| Provided data |
-- Opening Marker --

-- ==== Sys2Proof/Machine/Control.lean ====
section
/-! DEFINITION. Branches, jumps, calls, returns, stack, NOP, SLEEP, STOP (46_control_stack_system.md R388 to R422).
In each meaning the opcode byte has been fetched (R150): PC addresses byte 1. -/

namespace Sys2Proof.Machine

open Sys2Proof

/-- `BRA rel` (R389). -/
def execBra (rel : Byte) (s : State) : Answer :=
  .next ((s.passOperand.branch rel).spend 4)

/-- `BEQ rel` (R390). -/
def execBeq (rel : Byte) (s : State) : Answer :=
  branchFlag .z true rel s

/-- `BNE rel` (R391). -/
def execBne (rel : Byte) (s : State) : Answer :=
  branchFlag .z false rel s

/-- `BCS rel` (R392). -/
def execBcs (rel : Byte) (s : State) : Answer :=
  branchFlag .c true rel s

/-- `BCC rel` (R393). -/
def execBcc (rel : Byte) (s : State) : Answer :=
  branchFlag .c false rel s

/-- `BVS rel` (R394). -/
def execBvs (rel : Byte) (s : State) : Answer :=
  branchFlag .v true rel s

/-- `BVC rel` (R395). -/
def execBvc (rel : Byte) (s : State) : Answer :=
  branchFlag .v false rel s

/-- `BMI rel` (R396). -/
def execBmi (rel : Byte) (s : State) : Answer :=
  branchFlag .n true rel s

/-- `BPL rel` (R397). -/
def execBpl (rel : Byte) (s : State) : Answer :=
  branchFlag .n false rel s

/-- `BBS d.0,rel` (R398). -/
def execBbsB0 (d : Byte) (rel : Byte) (s : State) : Answer :=
  branchByte (fun _ v => v.getLsbD 0) (.dp d) rel 5 s

/-- `BBS d.1,rel` (R398). -/
def execBbsB1 (d : Byte) (rel : Byte) (s : State) : Answer :=
  branchByte (fun _ v => v.getLsbD 1) (.dp d) rel 5 s

/-- `BBS d.2,rel` (R398). -/
def execBbsB2 (d : Byte) (rel : Byte) (s : State) : Answer :=
  branchByte (fun _ v => v.getLsbD 2) (.dp d) rel 5 s

/-- `BBS d.3,rel` (R398). -/
def execBbsB3 (d : Byte) (rel : Byte) (s : State) : Answer :=
  branchByte (fun _ v => v.getLsbD 3) (.dp d) rel 5 s

/-- `BBS d.4,rel` (R398). -/
def execBbsB4 (d : Byte) (rel : Byte) (s : State) : Answer :=
  branchByte (fun _ v => v.getLsbD 4) (.dp d) rel 5 s

/-- `BBS d.5,rel` (R398). -/
def execBbsB5 (d : Byte) (rel : Byte) (s : State) : Answer :=
  branchByte (fun _ v => v.getLsbD 5) (.dp d) rel 5 s

/-- `BBS d.6,rel` (R398). -/
def execBbsB6 (d : Byte) (rel : Byte) (s : State) : Answer :=
  branchByte (fun _ v => v.getLsbD 6) (.dp d) rel 5 s

/-- `BBS d.7,rel` (R398). -/
def execBbsB7 (d : Byte) (rel : Byte) (s : State) : Answer :=
  branchByte (fun _ v => v.getLsbD 7) (.dp d) rel 5 s

/-- `BBC d.0,rel` (R399). -/
def execBbcB0 (d : Byte) (rel : Byte) (s : State) : Answer :=
  branchByte (fun _ v => !v.getLsbD 0) (.dp d) rel 5 s

/-- `BBC d.1,rel` (R399). -/
def execBbcB1 (d : Byte) (rel : Byte) (s : State) : Answer :=
  branchByte (fun _ v => !v.getLsbD 1) (.dp d) rel 5 s

/-- `BBC d.2,rel` (R399). -/
def execBbcB2 (d : Byte) (rel : Byte) (s : State) : Answer :=
  branchByte (fun _ v => !v.getLsbD 2) (.dp d) rel 5 s

/-- `BBC d.3,rel` (R399). -/
def execBbcB3 (d : Byte) (rel : Byte) (s : State) : Answer :=
  branchByte (fun _ v => !v.getLsbD 3) (.dp d) rel 5 s

/-- `BBC d.4,rel` (R399). -/
def execBbcB4 (d : Byte) (rel : Byte) (s : State) : Answer :=
  branchByte (fun _ v => !v.getLsbD 4) (.dp d) rel 5 s

/-- `BBC d.5,rel` (R399). -/
def execBbcB5 (d : Byte) (rel : Byte) (s : State) : Answer :=
  branchByte (fun _ v => !v.getLsbD 5) (.dp d) rel 5 s

/-- `BBC d.6,rel` (R399). -/
def execBbcB6 (d : Byte) (rel : Byte) (s : State) : Answer :=
  branchByte (fun _ v => !v.getLsbD 6) (.dp d) rel 5 s

/-- `BBC d.7,rel` (R399). -/
def execBbcB7 (d : Byte) (rel : Byte) (s : State) : Answer :=
  branchByte (fun _ v => !v.getLsbD 7) (.dp d) rel 5 s

/-- `CBNE d,rel` (R400). -/
def execCbneDp (d : Byte) (rel : Byte) (s : State) : Answer :=
  branchByte (fun c v => c.a != v) (.dp d) rel 5 s

/-- `CBNE d+X,rel` (R401). -/
def execCbneDpX (d : Byte) (rel : Byte) (s : State) : Answer :=
  branchByte (fun c v => c.a != v) (.dpX d) rel 6 s

/-- `DBNZ d,rel` (R402). -/
def execDbnzDp (d : Byte) (rel : Byte) (s : State) : Answer :=
  let v := (Mode.dp d).value s
  let a := (Mode.dp d).addr s
  let t := ((Mode.dp d).readState s).memWrite a (v - 1)
  .next (t.passOperand.branchIf (v - 1 != 0) (t.lateOperand s rel) 5)

/-- `DBNZ Y,rel` (R403). -/
def execDbnzY (rel : Byte) (s : State) : Answer :=
  let s := s.passOperand.setY (s.cpu.y - 1)
  .next (s.branchIf (s.cpu.y != 0) rel 4)

/-- `JMP !a` (R404). -/
def execJmpAbs (a : Word) (s : State) : Answer :=
  .next ((s.passOperand.passOperand.setPc a).spend 3)

/-- `JMP [!a+X]` (R405). -/
def execJmpIndAbsX (a : Word) (s : State) : Answer :=
  let s := s.passOperand.passOperand
  let p := a + zext16 s.cpu.x
  .next (((s.touchWord p).setPc (s.word p)).spend 6)

/-- `CALL !a` (R406). -/
def execCallAbs (a : Word) (s : State) : Answer :=
  .next ((s.passOperand.passOperand.call a).spend 8)

/-- `PCALL u` (R407). -/
def execPcall (u : Byte) (s : State) : Answer :=
  .next ((s.passOperand.call (wordOf 0xFF u)).spend 6)

/-- `TCALL 0` (R408). -/
def execTcall0 (s : State) : Answer :=
  .next ((s.callVector (vectorAddr 0)).spend 8)

/-- `TCALL 1` (R408). -/
def execTcall1 (s : State) : Answer :=
  .next ((s.callVector (vectorAddr 1)).spend 8)

/-- `TCALL 2` (R408). -/
def execTcall2 (s : State) : Answer :=
  .next ((s.callVector (vectorAddr 2)).spend 8)

/-- `TCALL 3` (R408). -/
def execTcall3 (s : State) : Answer :=
  .next ((s.callVector (vectorAddr 3)).spend 8)

/-- `TCALL 4` (R408). -/
def execTcall4 (s : State) : Answer :=
  .next ((s.callVector (vectorAddr 4)).spend 8)

/-- `TCALL 5` (R408). -/
def execTcall5 (s : State) : Answer :=
  .next ((s.callVector (vectorAddr 5)).spend 8)

/-- `TCALL 6` (R408). -/
def execTcall6 (s : State) : Answer :=
  .next ((s.callVector (vectorAddr 6)).spend 8)

/-- `TCALL 7` (R408). -/
def execTcall7 (s : State) : Answer :=
  .next ((s.callVector (vectorAddr 7)).spend 8)

/-- `TCALL 8` (R408). -/
def execTcall8 (s : State) : Answer :=
  .next ((s.callVector (vectorAddr 8)).spend 8)

/-- `TCALL 9` (R408). -/
def execTcall9 (s : State) : Answer :=
  .next ((s.callVector (vectorAddr 9)).spend 8)

/-- `TCALL 10` (R408). -/
def execTcall10 (s : State) : Answer :=
  .next ((s.callVector (vectorAddr 10)).spend 8)

/-- `TCALL 11` (R408). -/
def execTcall11 (s : State) : Answer :=
  .next ((s.callVector (vectorAddr 11)).spend 8)

/-- `TCALL 12` (R408). -/
def execTcall12 (s : State) : Answer :=
  .next ((s.callVector (vectorAddr 12)).spend 8)

/-- `TCALL 13` (R408). -/
def execTcall13 (s : State) : Answer :=
  .next ((s.callVector (vectorAddr 13)).spend 8)

/-- `TCALL 14` (R408). -/
def execTcall14 (s : State) : Answer :=
  .next ((s.callVector (vectorAddr 14)).spend 8)

/-- `TCALL 15` (R408). -/
def execTcall15 (s : State) : Answer :=
  .next ((s.callVector (vectorAddr 15)).spend 8)

/-- `BRK` (R409). -/
def execBrk (s : State) : Answer :=
  .next (s.takeBreak.spend 8)

/-- `RET` (R410). -/
def execRet (s : State) : Answer :=
  .next ((s.drop16.setPc s.top16).spend 5)

/-- `RETI` (R411). -/
def execReti (s : State) : Answer :=
  .next (s.returnFromBreak.spend 6)

/-- `PUSH A` (R412). -/
def execPushA (s : State) : Answer :=
  push Cpu.a s

/-- `PUSH X` (R413). -/
def execPushX (s : State) : Answer :=
  push Cpu.x s

/-- `PUSH Y` (R414). -/
def execPushY (s : State) : Answer :=
  push Cpu.y s

/-- `PUSH PSW` (R415). -/
def execPushPsw (s : State) : Answer :=
  push Cpu.psw s

/-- `POP A` (R416). -/
def execPopA (s : State) : Answer :=
  .next ((s.drop8.setA s.top8).spend 4)

/-- `POP X` (R417). -/
def execPopX (s : State) : Answer :=
  .next ((s.drop8.setX s.top8).spend 4)

/-- `POP Y` (R418). -/
def execPopY (s : State) : Answer :=
  .next ((s.drop8.setY s.top8).spend 4)

/-- `POP PSW` (R419). -/
def execPopPsw (s : State) : Answer :=
  .next ((s.drop8.setPsw s.top8).spend 4)

/-- `NOP` (R420). -/
def execNop (s : State) : Answer :=
  .next (s.spend 2)

/-- `SLEEP` (R421). -/
def execSleep (s : State) : Answer :=
  .next ((s.halt .sleeping .sleeping).spend 3)

/-- `STOP` (R422). -/
def execStop (s : State) : Answer :=
  .next ((s.halt .stopped .stopped).spend 3)

end Sys2Proof.Machine
end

-- Closing Marker --

| Assigned task |
Wherever the word "Machine" shows up in the material, copy the line it is on.

| Finished task |
-- ==== Sys2Proof/Machine/Control.lean ====
namespace Sys2Proof.Machine
end Sys2Proof.Machine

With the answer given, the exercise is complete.